- _PROBLEM TO SOLVE_:
Return only the lines of the listing below that run from the line with "Descriptors (R75) -/" through the line with "def State.frontRead (s", both ends included, exactly as written.

- _SUPPLIED ENTRIES_:
-- ==== Sys2Proof/Machine/Queues.lean ====
section
/-! DEFINITION. Submission queues at the front end (R75–R87): descriptors, tails, slots, the mirror, status codes, events, and the
commands that are not launches. -/

namespace Sys2Proof.Machine

/-! ### Descriptors (R75) -/

/-- Fields of a queue descriptor. -/
def qdEnable (d : BitVec 256) : Bool := d.getLsbD 0
def qdHaltOnErr (d : BitVec 256) : Bool := d.getLsbD 1
def qdPrio (d : BitVec 256) : Nat := field d.toNat 45 3
def qdWeight (d : BitVec 256) : Nat := field d.toNat 48 8
def qdCap (d : BitVec 256) : Nat := 2 ^ field d.toNat 56 4
def qdRing (d : BitVec 256) : Nat := field d.toNat 60 46 * 128
def qdMirror (d : BitVec 256) : Nat := field d.toNat 106 49 * 16
def qdStart (d : BitVec 256) : BitVec 32 := BitVec.ofNat 32 (field d.toNat 160 32)
def qdAsid (d : BitVec 256) : Addr := BitVec.ofNat 64 (field d.toNat 192 64)
/-- R76: `log2_cap` and `weight` are in range and reserved fields are zero. -/
def qdOk (d : BitVec 256) : Bool :=
  4 ≤ field d.toNat 56 4 && 1 ≤ qdWeight d && field d.toNat 2 43 == 0 && field d.toNat 155 5 == 0

/-- A queue's state. -/
def State.queue (s : State) (q : Nat) : Queue := tget s.queues q Queue.initial
/-- Update a queue. -/
def State.modQueue (s : State) (q : Nat) (f : Queue → Queue) : State := { s with queues := tmod s.queues q Queue.initial f }

/-- Physical address of a queue's descriptor at its partition's table die. -/
def State.descPa (s : State) (p q : Nat) : Nat := s.tableDie p * 2 ^ 37 + 32 * (q - peQBase (s.part p).entry)

/-! ### The front end's accesses -/

/-- Words at a virtual address, read as a U-mode `.sys` acquire at their homes (R75); none when translation or permission fails or
the address lies in window space. -/
def State.frontRead (s : State) (p : Nat) (asid : Addr) (va n : Nat) : State × Option (List Word) := s.engineWords none p asid 0 va n

/-- A group no window access of the front end belongs to. -/
def noGroup : GroupRef := ⟨9, 0, 0, 0⟩

/-- What came of an access of the front end: made, sent through a window, refused, or to be tried again when the window's path has
room. -/
inductive Signalled where
  | made
  | sent
  | refused
  | busy
deriving DecidableEq, Repr

/-- A U-mode `.sys` store of whole words, at their home or through a window. -/
def State.frontWrite (s : State) (p : Nat) (asid : Addr) (va : Nat) (ws : List Word) : State × Signalled :=
  match s.translate none p asid va .store 0 with
  | (s1, .error _) => (s1, .refused)
  | (s1, .ok x) =>
    if regionOf x.pa = .window then
      if s1.windowAllows p x.pa .store (4 * ws.length) then
        match s1.windowStore p x.pa (4 * ws.length) ws (.front p) with
        | some s2 => (s2, .sent)
        | none => (s1, .busy)
      else (s1, .refused)
    else (s1.writeAt x ws, .made)

/-! ### Mirror and status (R82, R83) -/

/-- The four words of a mirror record. -/
def mirrorWords (x : Queue) : List Word :=
  [Word.ofData x.head, Word.ofData x.errSlot, Word.ofData (x.code.setWidth 32 ||| (x.count.setWidth 32 <<< 8)), Word.zero]

/-- Write the mirror record; one that cannot be written is lost (R77); one whose window has no room stays due. -/
def State.mirrorNow (s : State) (q : Nat) : State :=
  match s.partOfQueue q with
  | none => s.modQueue q (fun x => { x with mirrorDue := false })
  | some p =>
    let (s1, r) := s.frontWrite p (qdAsid (s.queue q).desc) (qdMirror (s.queue q).desc) (mirrorWords (s.queue q))
    s1.modQueue q (fun x => { x with mirrorDue := r == .busy })

/-- R83: does a code halt its queue? -/
def codeHalts (code : Nat) (onErr : Bool) : Bool :=
  code == 0x10 || code == 0x11 || (onErr && !(code == 0x0a || code == 0x0b || code == 0x0c || code == 0x0d))

/-- Write a status code, and the mirror at once. -/
def State.writeStatus (s : State) (q code : Nat) (slot : BitVec 32) : State :=
  (s.modQueue q (fun x => { x with
    code := BitVec.ofNat 8 code
    count := x.count + 1
    errSlot := slot
    halted := x.halted || codeHalts code (qdHaltOnErr x.desc) })).mirrorNow q

/-! ### Drain state (R66) -/

/-- Replace the state field of a partition entry. -/
def State.setPartState (s : State) (p st : Nat) : State :=
  s.modPart p (fun x => { x with entry := BitVec.ofNat 64 (x.entry.toNat / 4 * 4 + st) })

/-- The queues of a partition. -/
def State.queuesOf (s : State) (p : Nat) : List (Nat × Queue) := s.queues.filter (fun e => s.partOfQueue e.1 == some p)

/-- Accepted commands of a partition that are not complete (R65). -/
def State.accepted (s : State) (p : Nat) : Nat := (s.queuesOf p).foldl (fun n e => n + e.2.cmds.length) 0

/-- A partition in DRAINING with nothing accepted left enters DRAINED. -/
def State.settleDrain (s : State) : State :=
  (List.range 8).foldl (fun s p =>
    if peState (s.part p).entry = 2 ∧ s.accepted p = 0 ∧ (s.grids.filter (fun g => g.2.part == p && !g.2.complete)).isEmpty
    then s.setPartState p 3 else s) s

/-! ### Notifications (R76, R79) -/

/-- R79: the monotonic-maximum rule. -/
def State.applyTail (s : State) (q : Nat) (v : BitVec 32) : State :=
  let x := s.queue q
  let d := (v - x.tail).toNat
  if d = 0 ∨ d ≥ 2 ^ 31 then s
  else if (v - x.head).toNat > qdCap x.desc then s.writeStatus q 0x0c x.head
  else s.modQueue q (fun x => { x with tail := v })

/-- R76: a NOTIFY of a queue: its descriptor is read again, then the tail is applied and the slot at head read again. A poisoned descriptor
counts as unchanged for a latched queue; another stays disabled with BAD_QUEUE (R387), without a code while its table die is lost (R77). DESIGN
CHOICE (log 32): a re-enable keeps the queue's count, last code and `err_slot`, and a descriptor that is not valid replaces the stored one with
its head and tail all the same. -/
def State.notify (s : State) (q : Nat) (v : BitVec 32) : State :=
  match s.partOfQueue q with
  | none => s
  | some p =>
    let (s1, w8) := s.readWords (s.kBase p) (s.descPa p q) 2
    let x := s1.queue q
    let on := if allGood w8 then (nth w8 0).data.getLsbD 0 else x.enabled
    if !x.enabled && allGood w8 && !on then s1
    else if x.enabled then
      if on then (s1.applyTail q v).modQueue q (fun x => { x with slotWait := false })
      else s1.modQueue q (fun x => { x with enabled := false })
    else
      let (s2, ws) := s1.readWords (s.kBase p) (s.descPa p q) 8
      if !allGood ws then (if s2.lineLost (lineOf (s2.descPa p q)) then s2 else s2.writeStatus q 0x11 x.head)
      else
        let d : BitVec 256 := BitVec.ofNat 256 (ofWords ws)
        if !qdEnable d then s2
        else if !qdOk d then
          (s2.modQueue q (fun x => { x with desc := d, head := qdStart d, tail := qdStart d })).writeStatus q 0x11 (qdStart d)
        else ((s2.modQueue q (fun x => { x with
            enabled := true
            desc := d
            head := qdStart d
            tail := qdStart d
            halted := false })).applyTail q v).modQueue q (fun x => { x with slotWait := false })

/-! ### Slots (R78, R80) -/

/-- Header fields of a slot, taken as a number. -/
def slOp (n : Nat) : Nat := field n 32 8
def slEvEn (n : Nat) : Bool := field n 40 1 == 1
def slPro (n : Nat) : Bool := field n 41 1 == 1
def slEvVa (n : Nat) : Nat := byteField n 88 8
def slEvInc (n : Nat) : Nat := byteField n 96 4
/-- Are the bytes from `lo` up to `hi` zero? -/
def zeroBytes (n lo hi : Nat) : Bool := byteField n lo (hi - lo) == 0

/-- R78, R84: a command's reserved bits and unnamed bytes are zero. Launch fields are checked apart. -/
def slotFieldsOk (n : Nat) : Bool :=
  let op := slOp n
  let ev := op == 1 || op == 4 || op == 5
  field n 42 22 == 0 && (!slPro n || op == 1) && (!slEvEn n || ev) && (!ev || slEvEn n || zeroBytes n 88 100) &&
  (op != 2 || (zeroBytes n 8 88 && zeroBytes n 100 128)) &&
  (op != 3 || (zeroBytes n 16 88 && zeroBytes n 96 128)) &&
  (op != 4 || (zeroBytes n 80 88 && zeroBytes n 100 128 && byteField n 72 8 % 4096 == 0)) &&
  (op != 5 || (zeroBytes n 8 88 && zeroBytes n 100 128)) &&
  (op != 6 || zeroBytes n 8 128)

/-- A consumed command that has not started. -/
def Cmd.fresh (uid : Nat) (idx : BitVec 32) (asid : Addr) (slot : List Word) : Cmd :=
  { uid, idx, asid, slot, started := false, complete := false, grids := [], run := 0, inKiln := false, waitKiln := false, rerun := false,
    sregs := [], code := 0, signal := false, asked := false, seen := none }

/-- The slot of a command as a number. -/
def Cmd.num (c : Cmd) : Nat := ofWords c.slot

/-- R86: the command of a queue that may start now: every earlier one has started, no EVENT_WAIT before it is incomplete, and a
FENCE or EVENT_SIGNAL waits for every earlier command to complete. Complete commands are not listed. -/
def Queue.startable (x : Queue) : Option Cmd :=
  let early := x.cmds.takeWhile (·.started)
  match x.cmds.dropWhile (·.started) with
  | [] => none
  | c :: _ =>
    let op := slOp c.num
    if c.inKiln || c.waitKiln || early.any (fun e => slOp e.num == 3) || ((op == 5 || op == 2) && !early.isEmpty) then none else some c

/-- Remove a command: it is complete. -/
def State.dropCmd (s : State) (q uid : Nat) : State :=
  (s.modQueue q (fun x => { x with cmds := x.cmds.filter (fun c => c.uid != uid) })).settleDrain

/-- A command ends with a code and without effect. -/
def State.failCmd (s : State) (q : Nat) (c : Cmd) (code : Nat) : State := (s.writeStatus q code c.idx).dropCmd q c.uid

/-- R83: commands with a reserved `op` end when their turn to start comes; `n` bounds how many. -/
def State.dropBadOps (s : State) (q : Nat) : Nat → State
  | 0 => s
  | n + 1 =>
    match (s.queue q).startable with
    | some c => if 1 ≤ slOp c.num ∧ slOp c.num ≤ 6 then s else (s.failCmd q c 1).dropBadOps q n
    | none => s

/-- R80, R66: consume the slot at head. -/
def State.consume (s : State) (p q : Nat) (ws : List Word) : State :=
  let x := s.queue q
  let s1 := s.modQueue q (fun x => { x with head := x.head + 1, mirrorDue := true })
  let s2 : State := { s1 with lastServed := tins s1.lastServed (qdPrio x.desc) q }
  if peState (s.part p).entry ≠ 1 then
    (s2.modPart p (fun y => { y with refused := y.refused + 1 })).writeStatus q 0x0d x.head
  else ({ s2 with cmdNo := s2.cmdNo + 1 }.modQueue q (fun x => { x with
    cmds := x.cmds ++ [Cmd.fresh s2.cmdNo (x.head - 1) (qdAsid x.desc) ws] })).dropBadOps q 4

/-- R80: may the slot at head be read? -/
def Queue.readable (x : Queue) : Bool :=
  x.enabled && !x.halted && !x.slotWait && x.head != x.tail && (x.cmds.filter (fun c => !c.started)).length < 4

/-- R94: the queue served next: of the highest priority, in round-robin order after the one last served at that priority. -/
def State.nextServed (s : State) : Option Nat :=
  let rs := s.queues.filter (fun e => e.2.readable && (s.partOfQueue e.1).isSome)
  let top := rs.foldl (fun n e => max n (qdPrio e.2.desc)) 0
  let qs := sortNat ((rs.filter (fun e => qdPrio e.2.desc == top)).map (·.1))
  match tfind s.lastServed top with
  | some l => (match qs.find? (fun q => l < q) with
    | some q => some q
    | none => qs.head?)
  | none => qs.head?

/-- R80: the slot at head is read, and consumed, waited for, or the queue halts; consumption pauses while new firmware starts (R72). -/
def State.slotRead (s : State) (q : Nat) : State :=
  let x := s.queue q
  match s.partOfQueue q with
  | none => s
  | some p =>
    if !x.readable || s.nextServed != some q || s.twin.activating.isSome then s
    else
      let (s1, r) := s.frontRead p (qdAsid x.desc) (qdRing x.desc + 128 * (x.head.toNat % qdCap x.desc)) 32
      match r with
      | none => s1.writeStatus q 0x11 x.head
      | some ws =>
        if !allGood ws then s1.writeStatus q 0x11 x.head
        else
          let e := ((nth ws 0).data - x.head).toNat
          if e = 0 then s1.consume p q ws
          else if e < 2 ^ 31 ∧ e % qdCap x.desc = 0 then s1.writeStatus q 0x10 x.head
          else s1.modQueue q (fun x => { x with slotWait := true, mirrorDue := true })

/-- SLOT_READ (R80). -/
def execSlotRead (q : Nat) (s : State) : Host.Outcome State Fault Refusal := .next (s.unfocus.slotRead q)

/-- SLOT_REREAD_TIMER (R80): 1 µs after a stamp that did not match, the slot is read again. -/
def execSlotRereadTimer (q : Nat) (s : State) : Host.Outcome State Fault Refusal :=
  .next ((s.unfocus.modQueue q (fun x => { x with slotWait := false })).slotRead q)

- _ANSWER FOR THIS EXERCISE_:
/-! ### Descriptors (R75) -/

/-- Fields of a queue descriptor. -/
def qdEnable (d : BitVec 256) : Bool := d.getLsbD 0
def qdHaltOnErr (d : BitVec 256) : Bool := d.getLsbD 1
def qdPrio (d : BitVec 256) : Nat := field d.toNat 45 3
def qdWeight (d : BitVec 256) : Nat := field d.toNat 48 8
def qdCap (d : BitVec 256) : Nat := 2 ^ field d.toNat 56 4
def qdRing (d : BitVec 256) : Nat := field d.toNat 60 46 * 128
def qdMirror (d : BitVec 256) : Nat := field d.toNat 106 49 * 16
def qdStart (d : BitVec 256) : BitVec 32 := BitVec.ofNat 32 (field d.toNat 160 32)
def qdAsid (d : BitVec 256) : Addr := BitVec.ofNat 64 (field d.toNat 192 64)
/-- R76: `log2_cap` and `weight` are in range and reserved fields are zero. -/
def qdOk (d : BitVec 256) : Bool :=
  4 ≤ field d.toNat 56 4 && 1 ≤ qdWeight d && field d.toNat 2 43 == 0 && field d.toNat 155 5 == 0

/-- A queue's state. -/
def State.queue (s : State) (q : Nat) : Queue := tget s.queues q Queue.initial
/-- Update a queue. -/
def State.modQueue (s : State) (q : Nat) (f : Queue → Queue) : State := { s with queues := tmod s.queues q Queue.initial f }

/-- Physical address of a queue's descriptor at its partition's table die. -/
def State.descPa (s : State) (p q : Nat) : Nat := s.tableDie p * 2 ^ 37 + 32 * (q - peQBase (s.part p).entry)

/-! ### The front end's accesses -/

/-- Words at a virtual address, read as a U-mode `.sys` acquire at their homes (R75); none when translation or permission fails or
the address lies in window space. -/
def State.frontRead (s : State) (p : Nat) (asid : Addr) (va n : Nat) : State × Option (List Word) := s.engineWords none p asid 0 va n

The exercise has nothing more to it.